Collected data:
▼

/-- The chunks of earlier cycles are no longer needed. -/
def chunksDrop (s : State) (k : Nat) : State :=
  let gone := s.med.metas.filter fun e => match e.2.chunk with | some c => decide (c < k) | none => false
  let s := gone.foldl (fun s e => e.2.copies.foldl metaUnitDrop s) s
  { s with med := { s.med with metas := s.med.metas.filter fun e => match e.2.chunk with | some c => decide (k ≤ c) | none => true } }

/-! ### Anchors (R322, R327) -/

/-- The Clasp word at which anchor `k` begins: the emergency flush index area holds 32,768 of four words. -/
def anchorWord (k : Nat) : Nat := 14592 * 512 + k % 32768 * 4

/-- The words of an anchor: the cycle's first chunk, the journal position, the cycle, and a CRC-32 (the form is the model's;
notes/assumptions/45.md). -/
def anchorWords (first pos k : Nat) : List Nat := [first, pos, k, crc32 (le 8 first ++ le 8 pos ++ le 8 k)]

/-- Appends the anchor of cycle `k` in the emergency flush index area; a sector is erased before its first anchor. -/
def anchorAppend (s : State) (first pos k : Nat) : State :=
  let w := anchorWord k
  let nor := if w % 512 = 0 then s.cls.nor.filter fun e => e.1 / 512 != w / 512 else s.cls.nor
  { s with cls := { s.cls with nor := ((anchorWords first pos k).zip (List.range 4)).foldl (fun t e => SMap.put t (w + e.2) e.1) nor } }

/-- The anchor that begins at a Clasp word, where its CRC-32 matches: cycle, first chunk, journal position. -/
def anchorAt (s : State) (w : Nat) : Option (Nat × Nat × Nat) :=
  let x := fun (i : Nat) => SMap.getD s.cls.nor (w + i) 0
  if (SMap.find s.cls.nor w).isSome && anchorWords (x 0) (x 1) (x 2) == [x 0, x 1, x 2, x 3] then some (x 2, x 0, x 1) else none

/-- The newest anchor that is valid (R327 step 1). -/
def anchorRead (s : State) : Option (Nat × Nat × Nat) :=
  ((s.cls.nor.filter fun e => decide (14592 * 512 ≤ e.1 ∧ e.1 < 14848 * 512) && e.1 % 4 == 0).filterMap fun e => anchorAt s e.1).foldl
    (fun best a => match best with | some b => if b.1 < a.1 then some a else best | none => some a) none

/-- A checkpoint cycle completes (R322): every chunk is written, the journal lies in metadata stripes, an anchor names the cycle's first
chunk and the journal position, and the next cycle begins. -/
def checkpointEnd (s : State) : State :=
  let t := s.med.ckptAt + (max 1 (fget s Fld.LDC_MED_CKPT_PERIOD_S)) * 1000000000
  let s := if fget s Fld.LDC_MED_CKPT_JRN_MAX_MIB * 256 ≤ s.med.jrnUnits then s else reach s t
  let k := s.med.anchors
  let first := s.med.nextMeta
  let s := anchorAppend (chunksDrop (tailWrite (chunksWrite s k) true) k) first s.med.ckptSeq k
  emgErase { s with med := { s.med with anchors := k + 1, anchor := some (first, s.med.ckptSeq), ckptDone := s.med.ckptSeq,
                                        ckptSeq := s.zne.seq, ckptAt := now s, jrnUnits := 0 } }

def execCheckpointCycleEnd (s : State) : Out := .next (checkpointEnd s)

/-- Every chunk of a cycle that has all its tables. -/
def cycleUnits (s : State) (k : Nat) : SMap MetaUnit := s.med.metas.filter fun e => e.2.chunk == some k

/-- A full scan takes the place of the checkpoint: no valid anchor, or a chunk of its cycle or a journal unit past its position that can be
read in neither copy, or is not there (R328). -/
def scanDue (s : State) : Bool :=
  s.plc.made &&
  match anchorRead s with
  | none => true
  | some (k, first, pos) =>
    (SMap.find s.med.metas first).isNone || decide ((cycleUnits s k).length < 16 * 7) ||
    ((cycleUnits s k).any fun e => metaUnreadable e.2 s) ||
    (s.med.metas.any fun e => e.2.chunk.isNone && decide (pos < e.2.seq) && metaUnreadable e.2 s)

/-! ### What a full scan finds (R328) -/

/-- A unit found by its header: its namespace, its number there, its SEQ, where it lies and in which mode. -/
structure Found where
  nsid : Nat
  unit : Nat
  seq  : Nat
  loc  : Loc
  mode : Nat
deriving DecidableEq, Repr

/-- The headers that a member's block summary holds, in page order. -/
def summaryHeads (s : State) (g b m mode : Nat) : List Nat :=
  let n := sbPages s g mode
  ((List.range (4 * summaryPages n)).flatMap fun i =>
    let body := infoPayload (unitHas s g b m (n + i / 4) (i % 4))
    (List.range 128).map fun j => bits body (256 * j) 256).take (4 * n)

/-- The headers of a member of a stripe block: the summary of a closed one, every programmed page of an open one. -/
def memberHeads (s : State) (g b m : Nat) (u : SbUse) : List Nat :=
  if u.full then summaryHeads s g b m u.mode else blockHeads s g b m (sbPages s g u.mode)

▲

» **EXERCISE**
The data above should be output exactly, with each line intact.

» **OUTPUT FOR THIS EXERCISE**
/-- The chunks of earlier cycles are no longer needed. -/
def chunksDrop (s : State) (k : Nat) : State :=
  let gone := s.med.metas.filter fun e => match e.2.chunk with | some c => decide (c < k) | none => false
  let s := gone.foldl (fun s e => e.2.copies.foldl metaUnitDrop s) s
  { s with med := { s.med with metas := s.med.metas.filter fun e => match e.2.chunk with | some c => decide (k ≤ c) | none => true } }

/-! ### Anchors (R322, R327) -/

/-- The Clasp word at which anchor `k` begins: the emergency flush index area holds 32,768 of four words. -/
def anchorWord (k : Nat) : Nat := 14592 * 512 + k % 32768 * 4

/-- The words of an anchor: the cycle's first chunk, the journal position, the cycle, and a CRC-32 (the form is the model's;
notes/assumptions/45.md). -/
def anchorWords (first pos k : Nat) : List Nat := [first, pos, k, crc32 (le 8 first ++ le 8 pos ++ le 8 k)]

/-- Appends the anchor of cycle `k` in the emergency flush index area; a sector is erased before its first anchor. -/
def anchorAppend (s : State) (first pos k : Nat) : State :=
  let w := anchorWord k
  let nor := if w % 512 = 0 then s.cls.nor.filter fun e => e.1 / 512 != w / 512 else s.cls.nor
  { s with cls := { s.cls with nor := ((anchorWords first pos k).zip (List.range 4)).foldl (fun t e => SMap.put t (w + e.2) e.1) nor } }

/-- The anchor that begins at a Clasp word, where its CRC-32 matches: cycle, first chunk, journal position. -/
def anchorAt (s : State) (w : Nat) : Option (Nat × Nat × Nat) :=
  let x := fun (i : Nat) => SMap.getD s.cls.nor (w + i) 0
  if (SMap.find s.cls.nor w).isSome && anchorWords (x 0) (x 1) (x 2) == [x 0, x 1, x 2, x 3] then some (x 2, x 0, x 1) else none

/-- The newest anchor that is valid (R327 step 1). -/
def anchorRead (s : State) : Option (Nat × Nat × Nat) :=
  ((s.cls.nor.filter fun e => decide (14592 * 512 ≤ e.1 ∧ e.1 < 14848 * 512) && e.1 % 4 == 0).filterMap fun e => anchorAt s e.1).foldl
    (fun best a => match best with | some b => if b.1 < a.1 then some a else best | none => some a) none

/-- A checkpoint cycle completes (R322): every chunk is written, the journal lies in metadata stripes, an anchor names the cycle's first
chunk and the journal position, and the next cycle begins. -/
def checkpointEnd (s : State) : State :=
  let t := s.med.ckptAt + (max 1 (fget s Fld.LDC_MED_CKPT_PERIOD_S)) * 1000000000
  let s := if fget s Fld.LDC_MED_CKPT_JRN_MAX_MIB * 256 ≤ s.med.jrnUnits then s else reach s t
  let k := s.med.anchors
  let first := s.med.nextMeta
  let s := anchorAppend (chunksDrop (tailWrite (chunksWrite s k) true) k) first s.med.ckptSeq k
  emgErase { s with med := { s.med with anchors := k + 1, anchor := some (first, s.med.ckptSeq), ckptDone := s.med.ckptSeq,
                                        ckptSeq := s.zne.seq, ckptAt := now s, jrnUnits := 0 } }

def execCheckpointCycleEnd (s : State) : Out := .next (checkpointEnd s)

/-- Every chunk of a cycle that has all its tables. -/
def cycleUnits (s : State) (k : Nat) : SMap MetaUnit := s.med.metas.filter fun e => e.2.chunk == some k

/-- A full scan takes the place of the checkpoint: no valid anchor, or a chunk of its cycle or a journal unit past its position that can be
read in neither copy, or is not there (R328). -/
def scanDue (s : State) : Bool :=
  s.plc.made &&
  match anchorRead s with
  | none => true
  | some (k, first, pos) =>
    (SMap.find s.med.metas first).isNone || decide ((cycleUnits s k).length < 16 * 7) ||
    ((cycleUnits s k).any fun e => metaUnreadable e.2 s) ||
    (s.med.metas.any fun e => e.2.chunk.isNone && decide (pos < e.2.seq) && metaUnreadable e.2 s)

/-! ### What a full scan finds (R328) -/

/-- A unit found by its header: its namespace, its number there, its SEQ, where it lies and in which mode. -/
structure Found where
  nsid : Nat
  unit : Nat
  seq  : Nat
  loc  : Loc
  mode : Nat
deriving DecidableEq, Repr

/-- The headers that a member's block summary holds, in page order. -/
def summaryHeads (s : State) (g b m mode : Nat) : List Nat :=
  let n := sbPages s g mode
  ((List.range (4 * summaryPages n)).flatMap fun i =>
    let body := infoPayload (unitHas s g b m (n + i / 4) (i % 4))
    (List.range 128).map fun j => bits body (256 * j) 256).take (4 * n)

/-- The headers of a member of a stripe block: the summary of a closed one, every programmed page of an open one. -/
def memberHeads (s : State) (g b m : Nat) (u : SbUse) : List Nat :=
  if u.full then summaryHeads s g b m u.mode else blockHeads s g b m (sbPages s g u.mode)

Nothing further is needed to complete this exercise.